If a range of monosaccharides is specified, mathematical combinatorics will be applied using the monosaccharides to create all the possible combinations of compositions. When a glycan class constraint (N-glycans, O-glycans, or GAGs) is specified, the compositions are limited by the rules specified in Table 3. Alternatively, a list of glycans can be manually input by the user or imported from a comma- or line-separated text file (txt). In this case, only the glycan compositions on the list will be generated.
Table 3. Glycan classes Monosaccharides constraints
Category | Hexoses (H) | N-acetylhexosamines (N) | Sialic acids (S + G) | Deoxyhexoses (F) | Pentoses (X) | Hexosamines (HN) | Hexuronic acids (UA) | Additional constraints |
|---|---|---|---|---|---|---|---|---|
N-Glycans | ≥2 | ≥2 | ≤2 × (N−2) and ≤H−2 | <N | ≤1 | 0 | 0 | |
O-Glycans | ≤N + 1 | ≤H + 3 | ≤H + N | ≤H + N | 0 | 0 | 0 | |
GAGs | H + UA ≤ N + HN | HN + N ≤ UA + H + 1 | 0 | 0 | 0 | HN + N ≤ UA + H + 1 | H + UA ≤ N + HN | Both H and UA > 0 not allowed |
Reducing-end tag modifications are applied to all generated glycan compositions. Options include a reduced end, a reducing-end tag (such as 2-aminobenzamide or 2-AB, 2-aminobenzoic acid or 2-AA, procainamide or ProA, GirP, etc.) selected from a list or with a specified added mass or molecular formula, or no modification. The user can also choose to apply permethylation or sialic acids derivatization (currently only amidation/ethyl-esterification are supported) to the generated glycan compositions. Ranges for phosphorylation and/or sulfation can be specified, and the glycan compositions will be generated with all the possibilities within the specified ranges (i.e., for the glycan H5N4S2 and phosphorylation ranging from 0 to 1 and sulfation from 1 to 2, the compositions H5N4S2 + 1(s), H5N4S2 + 1(s) + 1(p), H5N4S2 + 2(s), H5N4S2 + 2(s) + 1(p) are generated).
Once all the glycan compositions and their modifications and adducts are defined, GG calculates the theoretical isotopic envelope distribution based on two available options: (1) slow mode, which provides precise results by taking the available isotopes of all the atoms (carbon, oxygen, nitrogen, hydrogen, etc.) into consideration, but requires considerable computation time, depending on glycans molecular sizes, or (2) fast mode, which considers only the carbon isotopes and applies empirically derived correction equations (see Source data, Table 5) to approximate the results of the slow option. This significantly reduces computation time, while maintaining accuracy for most applications.
Sulfation and phosphorylation are considered in the isotopic envelope calculation, regardless of whether the slow or fast option is used. If the slow isotopic envelope distribution is calculated, a “high-resolution” option can be chosen, which allows consideration of minor effects in the isotopic distribution, such as the small difference in the mass added to the monoisotopic peak when replacing an 16O isotope with one 18O (≈2.004245 Da) and replacing 2 13C with two 12C ones (≈2.003242 Da), which can only be detected in ultra-high-resolution MS.

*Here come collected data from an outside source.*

/-- A receiving form (R183): `more` is the check of a further source. -/
def streamRecv (fn : Nat) (types : List Nat) (more : W64 → W64 → M Unit) (fmt : W64) (copy : Bool)
    (upd : Tile → Row64 → Nat → List FR) (d : Num3) (c : Num2) : M Ctl := do
  let sd := ((← getMe).tile d).shape
  let key := restartKey 2 7 fn
  let start ← resumeRow key
  if start.isNone then
    checkSrc sd types fmt
    more sd fmt
  takeChannel c
  clearPend
  recvLoop key d c 4096 (start.getD 0) (← get).cur.rows copy upd fmt

/-- An item's row as elements by td's type, up to its valid columns; absent old elements read as zero. -/
def itemRow (f : Nat → Nat → Nat → FR) (t : Tile) (row : Row64) (k : Nat) : List FR :=
  let ty := shType t.shape
  (List.range (shVcols t.shape)).map fun j => f ty (t.elem k j) (tyBits ty (elemAt row (tySize ty) j))

def addAny (rm : Rm) (ty a b : Nat) : FR := if (fmtOf ty).isSome then addE ty rm a b else satOp (· + ·) ty a b

def tileSadd (d : Num3) (c : Num2) : M Ctl := do
  let sl ← getMe
  streamRecv 0 arithTypes (fun _ _ => pure ()) (fmtD sl d) false (itemRow (addAny (rmOf sl.fpcAt))) d c
def tileSmax (d : Num3) (c : Num2) : M Ctl := do
  let sl ← getMe
  streamRecv 1 arithTypes (fun _ _ => pure ()) (fmtD sl d) false (itemRow maxE) d c
def tileScpy (d : Num3) (c : Num2) : M Ctl := do
  let sl ← getMe
  streamRecv 2 allTypes (fun _ _ => pure ()) (fmtD sl d) true (itemRow fun _ _ x => ⟨x, 0⟩) d c
def tileSfma (d : Num3) (c : Num2) (b : Num3) : M Ctl := do
  let sl ← getMe
  let sb := (sl.tile b).shape
  let fmt := tfmtWord (tyCode (sl.tile d).shape) 15 15 (tyCode sb)
  streamRecv 3 floatTypes (fun sd f => do checkSrc sb floatTypes f; agree (sameTRC sb sd) sb f) fmt false
    (fun t row k =>
      let ty := shType t.shape
      (List.range (shVcols t.shape)).map fun j =>
        fmaE ty (rmOf sl.fpcAt) (tyBits ty (elemAt row (tySize ty) j)) ((if b = d then t else sl.tile b).elem k j) (t.elem k j)) d c

def execTsadd (d : Num3) (c : Num2) : State → Host.Outcome State Fault Refusal := run (tileSadd d c)
def execTsmax (d : Num3) (c : Num2) : State → Host.Outcome State Fault Refusal := run (tileSmax d c)
def execTscpy (d : Num3) (c : Num2) : State → Host.Outcome State Fault Refusal := run (tileScpy d c)
def execTsfma (d : Num3) (c : Num2) (b : Num3) : State → Host.Outcome State Fault Refusal := run (tileSfma d c b)

/-- Items of a TSEND placed into the downstream channel from the n-th on, while it has room, the budget lasts and no stop is asked of the
slot: (rows placed, done). The END holds the count of the data items (R182, R184). -/
def placeItems (core slot chan tile fuel n : Nat) (budget : Option Nat) (s : State) : State × Nat × Bool :=
  match fuel with
  | 0 => (s, n, false)
  | f + 1 =>
    let down := downstream core
    let q := vat [] (s.core down).chans chan
    let t := vat Tile.empty (s.slot core slot).tiles tile
    let put := fun (i : ChanItem) => s.modCore down fun k => { k with chans := k.chans.setIfInBounds chan (q ++ [i]) }
    if q.length ≥ 32 || budget = some 0 || decide ((s.slot core slot).stopReq ≠ .none) then (s, n, false)
    else if n ≥ shVrows t.shape then (put (.fin (shVrows t.shape)), n, true)
    else placeItems core slot chan tile f (n + 1) (budget.map (· - 1)) ((put (.data t.shape (t.row n))).chargeSlot core slot 1)

def sendKey : Nat := restartKey 2 7 4

/-- A channel no longer serves a context's TSEND. -/
def State.sent (s : State) (core chan uid : Nat) : State :=
  s.modCore core fun k => { k with chanTx := k.chanTx.filter fun q => !(q.1 == chan && q.2 == uid) }

def tileSend (d : Num3) (c : Num2) : M Ctl := do
  let sl ← getMe
  let s ← get
  let start ← resumeRow sendKey
  if start.isNone then checkSrc (sl.tile d).shape allTypes (fmtD sl d)
  let down := downstream s.cur.core
  if (s.core down).world ≠ s.myWorld then trapAt Cause.firewall (w64 down) 0 (fmtD sl d)
  if s.myCore.chanTx.any fun q => decide (q.1 = c.toNat) && decide (q.2 ≠ sl.uid) then block true
  clearPend
  let (t, r, fin) := placeItems s.cur.core s.cur.slot c.toNat d.toNat 34 (start.getD 0) s.cur.rows (← get)
  set (t.sent s.cur.core c.toNat sl.uid)
  if fin then return .done
  else
    setRestart sendKey r
    modCore fun k => { k with chanTx := k.chanTx ++ [(c.toNat, sl.uid)] }
    throw (.wait (.send c.toNat d.toNat s.cur.len))

def execTsend (d : Num3) (c : Num2) : State → Host.Outcome State Fault Refusal := run (tileSend d c)

/-- Whether a TSEND of a slot waits to place more and its channel has room: the channel, the tile and the instruction's length. -/
def State.canSend (s : State) (core : Nat) (sl : Slot) : Option (Nat × Nat × Nat) :=
  match sl.waiting with
  | .send chan tile len =>
    if sl.st = .wait && decide ((vat [] (s.core (downstream core)).chans chan).length < 32) then some (chan, tile, len) else none
  | _ => none

/-- CHANNEL_ITEM_PLACEMENT: a TSEND of the core that waits, the first whose channel has room, places what fits; with its END it completes
(R184). -/
def channelItemPlacement (core : Nat) : M Unit := do
  let s ← get
  match (s.core core).slots.findSome? fun q => (s.canSend core q.2).map fun x => (q.1, q.2, x) with
  | none => require false
  | some (n, sl, chan, tile, len) =>
    let (t, r, fin) := placeItems core n chan tile 34 (fld sl.restart 0 16) none s
    set (if fin then
        (t.modSlot core n fun x => { x.after (x.pc + w64 len) .wait .complete with restart := w64 (x.restart.toNat % 2 ^ 63) }).sent
          core chan sl.uid
      else t.modSlot core n fun x => { x with restart := restartWord sendKey r })

def execChannelItemPlacement (core : Nat) : State → Host.Outcome State Fault Refusal := event (channelItemPlacement core)

end Sys2Proof.Machine
end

The built library is saved in the “ggl” file format (GlycoGenius library file), which can be imported later to use in subsequent analyses. Additionally, GG automatically creates a file compatible with Skyline43 transitions’ list format, enabling seamless integration with Skyline43 workflows. This flexibility ensures that users can efficiently build, customize, and apply glycan composition libraries for diverse data analysis tasks.
Pre-processing algorithm
Before analyzing a sample file using GG, the raw data files must be converted from the vendor format to the “mzML” or “mzXML” file format, and profile data should be centroided. This conversion can be done using the analysis software provided by the specific vendor of the MS device or by using MSConvert from the ProteoWizard toolset62. Once the file is loaded into GG, it will be fully scanned to index MS1 and MS2 spectra. This indexing step optimizes multiple functionalities by allowing the selective analysis of either MS1 or MS2 spectra without having to check the MS level of each spectrum during processing. Noise levels are inferred during this step, based on the average of the 66.8th percentile (or two standard deviations) of the non-zero signal intensities from each spectrum (Fig. 3c, upper box).
To increase the precision of the noise estimation, the noise level of the first and last quarter of the m/z range of each spectrum is inferred using the same method and is considered as the noise levels at the beginning and end of the m/z range. Throughout the pipeline, the local m/z value-specific noise levels are calculated based on a linear interpolation and regression of the noise levels calculated at the beginning and end of the relevant spectrum. This approach ensures precise noise estimation across the full m/z range of each spectrum, enabling accurate S/N calculations for every identified glycan.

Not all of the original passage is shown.